In the records, find every line with the word "Outcome" and copy it out.

Stored data:
****************

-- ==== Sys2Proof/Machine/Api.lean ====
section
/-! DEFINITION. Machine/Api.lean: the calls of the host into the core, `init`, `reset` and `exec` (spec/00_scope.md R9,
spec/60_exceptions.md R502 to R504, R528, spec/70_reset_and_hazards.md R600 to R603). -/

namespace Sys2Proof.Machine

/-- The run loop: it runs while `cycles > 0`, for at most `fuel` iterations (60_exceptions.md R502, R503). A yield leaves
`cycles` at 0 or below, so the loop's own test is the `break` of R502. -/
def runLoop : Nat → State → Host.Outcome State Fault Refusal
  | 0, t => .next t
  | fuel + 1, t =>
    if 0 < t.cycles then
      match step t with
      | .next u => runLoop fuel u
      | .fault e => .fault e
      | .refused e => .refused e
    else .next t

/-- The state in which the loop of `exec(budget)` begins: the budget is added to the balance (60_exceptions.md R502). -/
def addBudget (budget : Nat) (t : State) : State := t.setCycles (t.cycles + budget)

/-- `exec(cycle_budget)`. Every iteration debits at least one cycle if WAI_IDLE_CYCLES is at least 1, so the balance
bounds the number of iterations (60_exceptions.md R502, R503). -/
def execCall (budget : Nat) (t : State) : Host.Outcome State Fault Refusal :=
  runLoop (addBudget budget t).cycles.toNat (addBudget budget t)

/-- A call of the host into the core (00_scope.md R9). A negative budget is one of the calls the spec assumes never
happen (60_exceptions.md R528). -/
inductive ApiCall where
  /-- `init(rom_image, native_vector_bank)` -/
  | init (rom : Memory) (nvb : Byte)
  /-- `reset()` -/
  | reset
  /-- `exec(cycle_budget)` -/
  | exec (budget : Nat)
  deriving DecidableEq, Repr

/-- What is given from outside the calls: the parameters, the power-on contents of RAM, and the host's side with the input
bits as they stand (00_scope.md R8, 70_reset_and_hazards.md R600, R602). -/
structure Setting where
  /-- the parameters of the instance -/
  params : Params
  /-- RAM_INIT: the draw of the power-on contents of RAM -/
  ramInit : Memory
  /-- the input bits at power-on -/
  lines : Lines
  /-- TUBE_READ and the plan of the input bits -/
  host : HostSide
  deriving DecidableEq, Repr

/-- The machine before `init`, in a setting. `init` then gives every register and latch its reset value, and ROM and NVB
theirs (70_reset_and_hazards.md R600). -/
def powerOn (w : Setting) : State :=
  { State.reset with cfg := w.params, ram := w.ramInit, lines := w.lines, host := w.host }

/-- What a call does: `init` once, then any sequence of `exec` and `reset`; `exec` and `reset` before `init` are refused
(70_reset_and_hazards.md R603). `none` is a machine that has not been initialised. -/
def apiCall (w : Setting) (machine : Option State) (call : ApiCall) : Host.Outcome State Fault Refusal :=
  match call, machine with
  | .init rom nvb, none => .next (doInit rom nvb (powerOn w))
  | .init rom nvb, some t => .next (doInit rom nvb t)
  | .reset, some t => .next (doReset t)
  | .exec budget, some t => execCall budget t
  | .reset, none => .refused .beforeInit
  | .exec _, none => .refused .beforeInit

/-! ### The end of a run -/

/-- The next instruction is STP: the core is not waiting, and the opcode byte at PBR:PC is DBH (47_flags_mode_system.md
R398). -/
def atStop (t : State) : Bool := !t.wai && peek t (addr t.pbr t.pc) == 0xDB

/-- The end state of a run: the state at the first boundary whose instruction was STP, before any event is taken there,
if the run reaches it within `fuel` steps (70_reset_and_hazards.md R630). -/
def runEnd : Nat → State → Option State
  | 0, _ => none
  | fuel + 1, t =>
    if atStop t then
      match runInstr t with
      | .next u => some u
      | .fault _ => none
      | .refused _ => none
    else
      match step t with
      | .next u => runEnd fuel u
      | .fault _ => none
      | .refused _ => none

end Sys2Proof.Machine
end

****************

● **TASK RESPONSE**
def runLoop : Nat → State → Host.Outcome State Fault Refusal
def execCall (budget : Nat) (t : State) : Host.Outcome State Fault Refusal :=
def apiCall (w : Setting) (machine : Option State) (call : ApiCall) : Host.Outcome State Fault Refusal :=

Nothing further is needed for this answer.